Выслушивая мои тезисы о Селе, откинулся на спинку стула и время от времени кивает.
— Было такое дело. Наши ребята наткнулись на них, когда возвращались с задания. Хорошо они там друг по другу постреляли все три единицы бронетехники с дырами, один из БТР расстрелян из 'крупняка' так, что до сих пор восстанавливаем. Живым нашли только одного человека, но и он помер, пока его везли сюда. Так и не приходя в сознание. Ещё один или двое замёрзли прямо там: как раз последний снегопад шёл, а они раненые на земле лежали. А этого самого Селищева нашли уже после того, как снег сошёл.
Скиф выложил передо мной стопку документов. Некоторые в крови, некоторые подмоченные. В общем-то, все, кто и с Селей сбежал, и за Селей гнался.
— Вот фотографии, которые мы сделали, когда ребята эту технику сюда приволокли. Можешь забрать себе для отчёта.
У них даже цветной принтер сохранился? А на фотки, конечно, жутковато смотреть: кругом кровища, дыры в броне, пробитое крупнокалиберными пулями оборудование...
— А золото?
— Нашли и золото в карманах у Селищева. Сколько, говоришь, он его закрысил?

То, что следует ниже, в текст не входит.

/-- High-voltage channels complete. A PWM period shows the channel and drives its output, a conversion that trips nothing is
shown, an open test is counted, tripped channels that are off are cleared, a checked set-point bank waits and is applied when no
page exposes, the reference ramps, EN is written, and a PWM fault is raised. (R315, R316, R317, R320, R321, R332) -/
def Obligations.HighVoltageCommandsComplete : Prop :=
  (∀ (s : State) (c : Fin 42), exec (.hvPeriodStart c) s = .next (s.settled (
          let b := s.hw.unitBoundary (hvPage c) (c % 14);
          let d := if b.hvUse c HVIO.HV_CFG_SRC = 1 then b.hv c HVIO.HV_DUTY_DUTY_MAN else (b.hvCh c).duty;
          let u := ((b.hvShow c).hvLoss c).govTrigger 1 c;
          if u.hvLive c then u.hvWr c HVIO.HV_OUT (min d (u.hvUse c HVIO.HV_DUTY_DUTY_MAX)) else u)))
  ∧ (∀ (s : State) (c : Fin 42) (vs is : BitVec 16), s.hw.blockAnswers (hvPage c) = true → exec (.hvConversion c vs is) s = .next
        (s.settled (
          let v : Int := if 2 ≤ (s.hw.hvCh c).openV then -32768 else vs.toInt;
          let i : Int := if 2 ≤ (s.hw.hvCh c).openI then -32768 else is.toInt;
          let a := (s.hw.hvWr c HVIO.HV_SENSE_VS (unsignedOf 16 v)).hvWr c HVIO.HV_SENSE_IS (unsignedOf 16 i);
          let b := a.modHv c fun x =>
              { x with overV := if decide ((a.hv c HVIO.HV_TRIP_V_TRIP : Int) ≤ v) then x.overV + 1 else 0, overI := if decide (a.hv c HVIO.HV_TRIP_I_TRIP ≤ i.natAbs) then x.overI + 1 else 0, full := if (fullScale v || fullScale i) then x.full + 1 else 0 };
          let k := b.hvCh c;
          match (if 2 ≤ k.full ∧ b.hvEn c then some 2 else if 2 ≤ k.overV then some 0 else if 2 ≤ k.overI then some 1 else none :
              Option Nat) with
          | none => b
          | some y => if b.hvTripped c then b.modHv c fun x => { x with tripAt := some b.clk.cycles } else b.hvTrip c y)))
  ∧ (∀ (s : State) (c : Fin 42) (current pass : Bool), s.hw.blockAnswers (hvPage c) = true → exec (.hvOpenTest c current pass) s =
        .next (s.settled (
          let u := s.hw.modHv c fun x => if current then { x with openI := if pass then 0 else x.openI + 1 } else
              { x with openV := if pass then 0 else x.openV + 1 };
          if current then (if 2 ≤ (u.hvCh c).openI then u.hvWr c HVIO.HV_SENSE_IS 0x8000 else u) else if 2 ≤ (u.hvCh c).openV then
              u.hvWr c HVIO.HV_SENSE_VS 0x8000 else u)))
  ∧ (∀ (s : State) (m : Master) (i : Fin 3) (mask : BitVec 14), s.hw.takes m (addrOf HVIO.HV_CLR (pHVIO i) 0) = true → exec (.hvClr m i
        mask) s = .next (s.settled ((forN 14 (fun k g => if bitAt mask.toNat k && !g.hvEn (14 * i.val + k) && decide ((g.hvCh (14
        * i.val + k)).tripAt ≠ some g.clk.cycles) then g.setBit (hvPage (14 * i.val + k)) HVIO.HV_STS_TRIPPED k false else g)
        s.hw).fabricUse (pageBase (addrOf HVIO.HV_CLR (pHVIO i) 0)))))
  ∧ (∀ (s : State) (m : Master), s.hw.takes m (addrOf HVIO.PT_BANK_SWITCH (pHVIO 0) 0) = true → s.hw.is (pHVIO 0)
        HVIO.PT_BANK_SWITCH_PEND = false → exec (.ptBankSwitch m) s = .next (s.settled ((
            match s.hw.ptCheck (1 - s.hw.rd (pHVIO 0) HVIO.PT_BANK_ACTIVE) with
            | some code => (s.hw.wr (pHVIO 0) HVIO.PT_BANK_REJECT code).raise (pHVIO 0) 4 (cap0 0)
            | none => (s.hw.wr (pHVIO 0) HVIO.PT_BANK_REJECT 0).wr (pHVIO 0) HVIO.PT_BANK_SWITCH_PEND 1).fabricUse (pageBase
        (addrOf HVIO.PT_BANK_SWITCH (pHVIO 0) 0)))))
  ∧ (∀ (s : State), s.hw.is (pHVIO 0) HVIO.PT_BANK_SWITCH_PEND = true → s.hw.anyExposing = false → exec .ptBankApply s = .next
        (s.settled ((s.hw.wr (pHVIO 0) HVIO.PT_BANK_ACTIVE (1 - s.hw.rd (pHVIO 0) HVIO.PT_BANK_ACTIVE)).wr (pHVIO 0)
        HVIO.PT_BANK_SWITCH_PEND 0)))
  ∧ (∀ (s : State) (c : Fin 42) (us : BitVec 32) (j : Nat) (pg : PageRec), s.hw.kernelRuns = true → s.hw.hvSlot c = some j →
        s.hw.hvPage? c = some pg → (decide (c.val < 40) && s.hw.exposingOn (hvStation c)) = false → exec (.hvRefRamp c us) s =
        .next (s.settled (
          let u := s.hw.rampRef j;
          let step : Int := u.rd (hvPage c) HVIO.HV_RAMP * us.toNat;
          u.setRef j (clampI (signed 32 (u.sl j GOV.SL_REF) - step) (signed 32 (u.sl j GOV.SL_REF) + step) (u.hvRef c pg)))))
  ∧ (∀ (s : State) (m : Master) (c : Fin 42) (v : Bool), s.hw.takes m (addrOf HVIO.HV_CFG_EN (hvPage c) (c % 14)) = true → exec
        (.hvEnWrite m c v) s = .next (s.settled ((((s.hw.hvWr c HVIO.HV_CFG_EN (b2n v)).hvShow c).hvLoss c).fabricUse (pageBase
        (addrOf HVIO.HV_CFG_EN (hvPage c) (c % 14))))))
  ∧ (∀ (s : State) (c : Fin 42), exec (.pwmFault c) s = .next (s.settled (s.hw.raise (hvPage c) 5 (cap0 c))))

/-- Zero-crossings, lamps and temperature inputs complete. A first zero-cross is noted and a regular one counted, a grant shows
the budget used, a current above twice the envelope locks its lamp, the end of a half-cycle is measured, lost mains sense is
raised, EN, LOCK_CLR and FUS_CLR act on their lamps, and a silent temperature input is bad. (R323, R325, R326, R328, R329, R330)
-/
def Obligations.LampCommandsComplete : Prop :=
  (∀ (s : State) (rising : Bool) (t : Stamp), s.hw.blockAnswers pLAMP = true → s.hw.mains.last = none → exec (.zeroCross rising t) s
        = .next (s.settled ({ s.hw with mains := { s.hw.mains with last := some t, rising := rising } }.later (.trigger 5 0))))
  ∧ (∀ (s : State) (rising : Bool) (t u : Stamp), s.hw.blockAnswers pLAMP = true → s.hw.mains.last = some u → 1024000000000 ≤ 130 * (t
        - u).toNat → 90 * (t - u).toNat ≤ 1024000000000 → exec (.zeroCross rising t) s = .next (s.settled (
          let a := ({ s.hw with mains := { s.hw.mains with last := some t, rising := rising } }.later (.trigger 5 0)).wr pLAMP
              LAMP.MAINS_HALF (min 16777215 ((t - u).toNat / 1024));
          let b : Hw := { a with mains := { a.mains with regular := a.mains.regular + 1 } };
          let c := forN 8 (fun k g => g.lcWake k) (if 10 ≤ b.mains.regular ∧ !b.is pLAMP LAMP.LP_STS_ZC_OK then (b.wr pLAMP
              LAMP.LP_STS_ZC_OK 1).persist pLAMP 6 false else b);
          if c.is pLAMP LAMP.LP_STS_ZC_OK then forN 8 (fun k g => g.lcHalf k rising) c else c)))
  ∧ (∀ (s : State) (rising : Bool) (t u : Stamp), s.hw.blockAnswers pLAMP = true → s.hw.mains.last = some u → 130 * (t - u).toNat <
        1024000000000 ∨ 1024000000000 < 90 * (t - u).toNat → exec (.zeroCross rising t) s = .next (s.settled (mainsSenseLost
        (({ s.hw with mains := { s.hw.mains with last := some t, rising := rising } }.later (.trigger 5 0)).wr pLAMP
        LAMP.MAINS_HALF (min 16777215 ((t - u).toNat / 1024))))))
  ∧ (∀ (s : State) (rising : Bool), s.hw.runs pLAMP = true → s.hw.is pLAMP LAMP.LP_STS_ZC_OK = true → exec (.lampGrant rising) s =
        .next (s.settled (forN 8 (fun k g => if bitAt g.pins.lamp k && (g.lamp k).fallAt.isNone && !g.lcStays k rising then
        g.lampPin k false else g) (s.hw.grantRound rising))))
  ∧ (∀ (s : State) (k : Fin 8) (peak : BitVec 17), s.hw.lcState k ≠ 5 → s.hw.blockAnswers pLAMP = true → 2 * s.hw.lampEnvelope k <
        peak.toNat → exec (.lampShort ⟨k, peak⟩) s = .next (s.settled (s.hw.lcLock k 0)))
  ∧ (∀ (s : State) (k : Fin 8) (peak rms : BitVec 32), s.hw.blockAnswers pLAMP = true → exec (.lampHalfCycleEnd k peak rms) s = .next
        (s.settled (
          let a := (s.hw.lcWr k LAMP.LC_MEAS_PEAK (min 65535 peak.toNat)).lcWr k LAMP.LC_MEAS_RMS (min 65535 rms.toNat);
          let pk := a.lc k LAMP.LC_ENV_RUN_PK;
          let l := a.lamp k;
          let on := l.conducts || bitAt a.pins.lamp k;
          let excess := if 5 * pk < 4 * peak.toNat ∧ !l.inrush then l.excess + 1 else 0;
          let stuck := if pk < 50 * rms.toNat ∧ !on then l.stuck + 1 else 0;
          let b := a.modLamp k fun x =>
              { x with excess := excess, stuck := stuck, decays := if on || decide (pk ≤ 50 * rms.toNat) then x.decays else false };
          let c := if bitAt b.pins.lamp k then b.modLamp k fun x => { x with lastOn := some b.mono } else b;
          let d := if stuck = 2 then c.raise pLAMP 2 (cap0 k) else c;
          if 2 ≤ excess ∧ d.lcState k ≠ 5 then (d.lcLock k 1).modLamp k fun x => { x with excess := 0 } else d)))
  ∧ (∀ (s : State), s.hw.is pLAMP LAMP.LP_STS_ZC_OK = true → exec .mainsSenseLost s = .next (s.settled (
          let u := (s.hw.wr pLAMP LAMP.LP_STS_ZC_OK 0).lampsOff;
          ({ u with mains := { u.mains with regular := 0 } }.persist pLAMP 6 true).raise pLAMP 6 (cap0 0))))
  ∧ (∀ (s : State) (m : Master) (k : Fin 8), s.hw.takes m (addrOf LAMP.LC_CFG_EN pLAMP k) = true → s.hw.lc k LAMP.LC_CFG_G0_EN ≠ 0 →
        s.hw.pins.estop1 = true → s.hw.pins.estop2 = true → bitAt s.hw.pins.heldLamp k = false ∨ isKernel m = true → exec
        (.lampEnWrite m k true) s = .next (s.settled
        ((({ s.hw with pins := { s.hw.pins with heldLamp := putBit s.hw.pins.heldLamp k false } }.lcWr k LAMP.LC_CFG_EN 1).lcWake
        k).fabricUse (pageBase (addrOf LAMP.LC_CFG_EN pLAMP k)))))
  ∧ (∀ (s : State) (m : Master) (k : Fin 8), s.hw.takes m (addrOf LAMP.LC_CFG_EN pLAMP k) = true → exec (.lampEnWrite m k false) s =
        .next (s.settled ((
            let u := s.hw.lcWr k LAMP.LC_CFG_EN 0;
            if u.lcState k = 4 ∨ u.lcState k = 5 then u else u.lcEnter k 0).fabricUse (pageBase (addrOf LAMP.LC_CFG_EN pLAMP k)))))
  ∧ (∀ (s : State) (m : Master) (mask : BitVec 8), s.hw.takes m (addrOf LAMP.LOCK_CLR pLAMP 0) = true → exec (.lockClr m mask) s =
        .next (s.settled ((forN 8 (fun k g => if bitAt mask.toNat k && decide (g.lcState k = 5) && decide (g.lc k LAMP.LC_CFG_EN =
        0) then g.lcEnter k 0 else g) s.hw).fabricUse (pageBase (addrOf LAMP.LOCK_CLR pLAMP 0)))))
  ∧ (∀ (s : State) (m : Master) (mask : BitVec 8), s.hw.takes m (addrOf LAMP.FUS_CLR pLAMP 0) = true → exec (.fusClr m mask) s = .next
        (s.settled ((forN 8 (fun k g => if bitAt mask.toNat k && decide (g.lcState k = 4) && (g.guards k).all g.tinGood then
        g.lcEnter k 0 else g) s.hw).fabricUse (pageBase (addrOf LAMP.FUS_CLR pLAMP 0)))))
  ∧ (∀ (s : State) (t : Fin 16), s.hw.isi pLAMP LAMP.TIN_MAP_EN t = true → s.hw.blockAnswers pLAMP = true → exec (.tinTimeout t) s =
        .next (s.settled (s.hw.tinBad t)))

— Граммов сто двадцать по нашим сведениям.
Скиф достал из кармашка электронные весы, хорошо знакомые мне по скупке украшений у населения, включил их и отсыпал на их площадку часть содержимого увесистого мешочка.
— Упаковывай. Надеюсь, Жеке без разницы, с какого месторождения вот это золото. Сто тридцать два грамма — нормально?
Пока я пересыпал песчинки в такой же мешочек, как у Скуфеева, он пристально смотрел на меня, но молчал.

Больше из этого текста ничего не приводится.